What to do: Copy exactly. Begin with the line that contains "Sys2Proof.Machine.execCrcByte b s" and stop after the last line of the records.

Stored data

-- ==== Sys2Proof/Machine/Dispatch.lean ====
section
/-! DEFINITION. One arm per command of spec/opcode_table.json. -/

namespace Sys2Proof.Machine

def exec (i : Instr) (s : State) : Host.Outcome State Fault Refusal :=
  match i with
  | .crcInit => Sys2Proof.Machine.execCrcInit s
  | .crcByte b => Sys2Proof.Machine.execCrcByte b s
  | .crcRead => Sys2Proof.Machine.execCrcRead s
  | .crcChk lo hi => Sys2Proof.Machine.execCrcChk lo hi s
  | .decCombu high low => Sys2Proof.Machine.execDecCombu high low s
  | .decCombs high low => Sys2Proof.Machine.execDecCombs high low s
  | .decSplit reg => Sys2Proof.Machine.execDecSplit reg s
  | .decScale raw k => Sys2Proof.Machine.execDecScale raw k s

end Sys2Proof.Machine
end

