-- ==== Sys2Proof/Machine/Run.lean ====
section
/-! DEFINITION. A run: a finite list of inputs given to the block one by one (spec/00_scope.md section 4,
spec/70_reset_and_hazards.md R126). -/

namespace Sys2Proof.Machine

/-- The fold of `step` over a list of inputs, each offered ahead of whatever is pending. -/
def runInputs : List Input → State → Host.Outcome State Fault Refusal
  | [], s => .next s
  | x :: xs, s =>
    match step (s.offer x) with
    | .next t => runInputs xs t
    | .fault f => .fault f
    | .refused r => .refused r

/-- A run of command words (R126). -/
def runWords (ws : List CmdWord) (s : State) : Host.Outcome State Fault Refusal := runInputs (ws.map .command) s

/-- A run of commands, by their words. -/
def runInstrs (is : List Instr) (s : State) : Host.Outcome State Fault Refusal := runWords (is.map encode) s

end Sys2Proof.Machine
end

Result of the task:
  | .crcByte b => Sys2Proof.Machine.execCrcByte b s
  | .crcRead => Sys2Proof.Machine.execCrcRead s
  | .crcChk lo hi => Sys2Proof.Machine.execCrcChk lo hi s
  | .decCombu high low => Sys2Proof.Machine.execDecCombu high low s
  | .decCombs high low => Sys2Proof.Machine.execDecCombs high low s
  | .decSplit reg => Sys2Proof.Machine.execDecSplit reg s
  | .decScale raw k => Sys2Proof.Machine.execDecScale raw k s

end Sys2Proof.Machine
end

-- ==== Sys2Proof/Machine/Run.lean ====
section
/-! DEFINITION. A run: a finite list of inputs given to the block one by one (spec/00_scope.md section 4,
spec/70_reset_and_hazards.md R126). -/

namespace Sys2Proof.Machine

/-- The fold of `step` over a list of inputs, each offered ahead of whatever is pending. -/
def runInputs : List Input → State → Host.Outcome State Fault Refusal
  | [], s => .next s
  | x :: xs, s =>
    match step (s.offer x) with
    | .next t => runInputs xs t
    | .fault f => .fault f
    | .refused r => .refused r

/-- A run of command words (R126). -/
def runWords (ws : List CmdWord) (s : State) : Host.Outcome State Fault Refusal := runInputs (ws.map .command) s

/-- A run of commands, by their words. -/
def runInstrs (is : List Instr) (s : State) : Host.Outcome State Fault Refusal := runWords (is.map encode) s

end Sys2Proof.Machine
end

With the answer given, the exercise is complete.